What do we have to do to get that damn woman off our backs? — Attributed to a Mines Minister headed to a meeting with the late Mary-Claire Ward.

We will confess that one of our first reactions on hearing of the death of Mary-Claire Ward was to wonder just who will take over the heavy lifting. Most of us find our day jobs enough of a challenge without adding in the kind and sheer volume of work she put in for the mining industry and her profession. We can pay tribute first to her term as president of the Geological Association of Canada, at a difficult time for the profession’s leading national scientific society; and also to her involvement with the Canadian Geological Foundation.

But what the industry may best remember her for — apart from some very admirable personal virtues — is her untiring advocacy for funding the country’s government geological surveys. To the passing parade of mines ministers, and to their more enduring staffs of deputy and assistant deputy ministers, Mary-Claire Ward may have been “that damn woman,” but she was the face of this industry when it came to geological research. And hers was a face that stayed persistently in their faces, to their discomfort and embarrassment sometimes, and always to their edification.

Through the belt-tightening 1990s, government scientific research, whether in the resource industries, manufacturing, or basic research through the universities, was an easy target for government cost-cutting. The provinces, whose geological surveys did most of the country’s basic mapping work, found it hard to cut in places where cutting could make a big difference to provincial finances: health care, though frequently out of control, was a political sacred cow, and cutting funding to primary and secondary education was guaranteed to bring teachers, parents, and assorted busybodies down on any government that tried it. Fiscal responsibility, in that atmosphere, meant “saving” money for the twin money pits of provincial budgets, and chopping anywhere else, no matter its utility and no matter the return.

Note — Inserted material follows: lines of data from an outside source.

-- ==== Sys2Proof/Tests/Slice0.lean ====
section
/-! SUPPORT. The model's own tests: the spec's worked examples, commands whose operands lie outside their ranges, and, for the
statements with hypotheses, states and operands that meet them together, clause by clause. -/
set_option maxRecDepth 100000
namespace Sys2Proof.Tests
open Sys2Proof Sys2Proof.Machine

/-! ### States that the tests share -/

/-- A device in operation with head 0 present and its link up; decoder 0 maps HPA 0 on to DPA 0; region 1 covers two units
with the given attributes, head 0 with READ_WRITE rights. -/
def dev (attr : Word) : State :=
  { on := true, glb := { present := 1, steward := true }, vlt := { st := .run, active := true, writable := true }, rsv := { withhold := false, health := 0 }
    heads := [(0, { link := { up := true, memOff := false, cxl := true }
                    func := { decoders := [(0, { hpaSize := 4194304, db := true, committed := true })], busMaster := true, msix := [(0, { masked := false })] } })]
    regions := [(1, { geo := 0x8000000002000000, attr := attr, acc := 3, active := true })] }
/-- Decoder 0 of that device. -/
def dec0 : Decoder := { hpaSize := 4194304, db := true, committed := true }
/-- Region 1 of that device. -/
def rgn1 (attr : Word) : Region := { geo := 0x8000000002000000, attr := attr, acc := 3, active := true }
/-- Line 1 is resident and clean. -/
def hitDev : State :=
  { dev 0 with near := { nc := [(ncKey ((dev 0).ownerTile 1) (ncSet 1) 3, { v := true, tag := ncTag 1, data := 0xAB })] } }
/-- Head 0 has a BISnpInv outstanding for line 1. -/
def snoopDev : State := { dev 0 with coh := { snoops := [⟨0, 1, .inv, false⟩] } }
/-- A read of line 1. -/
def rd1 : Req := { src := .head 0 7, kind := .rdShared, line := 1 }
/-- A transaction on line 1 in a phase. -/
def txn1 (p : Phase) (waits : BitVec 16) : Txn := ⟨rd1, waits, 0, p, [], [], 0⟩
/-- Line 1 has a transaction that awaits heads 0 and 1. -/
def recallDev : State := { dev 0 with coh := { snoops := [⟨0, 1, .inv, false⟩], txns := [(1, some (txn1 .recall 3))] } }
/-- A write-buffer entry of tile 0 for line 1. -/
def entry1 (durable confirmed : Bool) : WbEntry :=
  ⟨0, 0, 1, 0xAB, fullMask, false, 1, false, durable, 8, confirmed, false, 0, if durable && ! confirmed then [(0, 7)] else [], false, 0, false, 3, none⟩
/-- The device with that entry. -/
def wbDev (durable confirmed : Bool) : State := { dev 0 with near := { wb := [entry1 durable confirmed], wbNext := 1 } }
/-- Channel 0 in service with one rank, and page 0 in frame 1. -/
def t1Dev : State :=
  { dev 0 with
    dram := { ch := [(0, { ranks := 1, inService := true, rankFrames := 1024 })], frames := [(16, .t1 0 none)] }
    map := { pages := [(0, { place := .t1 16 })] } }
/-- A write of 64 bytes to line 1 of frame 16, queued on channel 0. -/
def dw1 : DramWrite := ⟨4, 16, 1, { data := 0xAB }, fullMask, none, 1, 0, false, true, 0⟩
/-- t1Dev with that write. -/
def dwDev : State := { t1Dev with dram := { t1Dev.dram with ch := [(0, { ranks := 1, inService := true, rankFrames := 1024, writeQ := [dw1] })] } }
/-- Its tile waits with a recalled writeback of line 1 for an entry. -/
def retryDev : State := { snoopDev with near := { wbRetry := [(0, { src := .head 0 7, kind := .wrI, line := 1, data := 0xAB, mask := fullMask })] } }
/-- A line being filled, and a line whose writeback is under way. -/
def fillDev : State := { dev 0 with coh := { txns := [(1, some { txn1 (.fill { data := 0xAB }) 0 with req := { rd1 with kind := .rdCur } })] } }
/-- See fillDev. -/
def evictDev : State :=
  { t1Dev with near := { nc := [(ncKey ((dev 0).ownerTile 1) (ncSet 1) 3, { v := true, tag := ncTag 1, d := true, data := 0xAB, evicting := true })] } }
/-- A unit's retirement is due. -/
def dueDev (k u : Nat) : State := { dev 0 with flt := { deferred := [(k, u)] } }
/-- A descriptor from its opcode, SUB and operand words 1 to 7. -/
def desc (op sub : Nat) (ws : List Word) : Line := lineOfWords ((atBit op 0 ||| atBit sub 8) :: ws)
/-- s with ring pair r of head 0 running descriptor a. -/
def onRing (s : State) (r : Nat) (a : Active) : State := { s with rng := { rings := [(r, { st := .run, act := some a })] } }
/-- Channel 0 with a rank of 32 GiB, page 0 as given, unit 0 loaded. -/
def pageDev (attr : Word) (p : PageEntry) : State :=
  { dev attr with
    dram := { ch := [(0, { ranks := 1, inService := true, rankFrames := 8388608 })], frames := match p.place with | .t1 f => [(f, .t1 0 none)] | _ => [] }
    map := { pages := [(0, p)], units := [(0, { dstate := .loaded, bound := true, bdur := flag attr 0 })] } }
/-- The beam with eight drives. -/
def beam8 : Beam := { slots := (List.range 8).map fun i => (i, { port := i, present := true }), segments := 64, pageCap := 16777216, setId := 7 }
/-- A raw record of page 0. -/
def rec0 : BeamRec := { kind := .raw, page := 0, sectors := 8, stream := 0, seq := 1, confirmed := true }
/-- The device with the vault sequencer as given. -/
def vltDev (v : Vlt) : State := { dev 1 with vlt := v }
/-- Stage 5 with HOLD_EN asserted. -/
def s5Dev (low : Bool) : State := { vltDev { st := .s5, stopped := true, hold := true } with pins := { reset := low } }
/-- A device without power. -/
def darkState : State := {}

At a time like that, when provinces were busy playing with their Alternative Service Delivery models and seeking ways to squeeze Peter to fund Paul, Ward needled ministers and senior civil servants to put money into geological mapping. To the cost-cutters she always made the same argument: that a little money put into mapping always paid itself back in economic activity, in the form of exploration, development, and finally mining. Ward didn’t always win; but no mines minister ever forgot that he had a geological survey to fund and manage, or that it was a demonstrably good use of public money.

While the industry may never win the survey-funding argument for good and ever, it can make a useful and material contribution to promoting the mapping that our industry needs — and our economy, environment, and society need too.

An endowment for the Mary-Claire Ward Geoscience Award is being raised, with income to go to an annual award to a graduate student whose research includes a significant amount of geological mapping. Basic geology has not been a trendy field of study in the science in recent years, and new geologists that are good at it should not go unrewarded. In our science, the highest-technology equipment is installed between our ears.

Well-placed awards can help keep it there.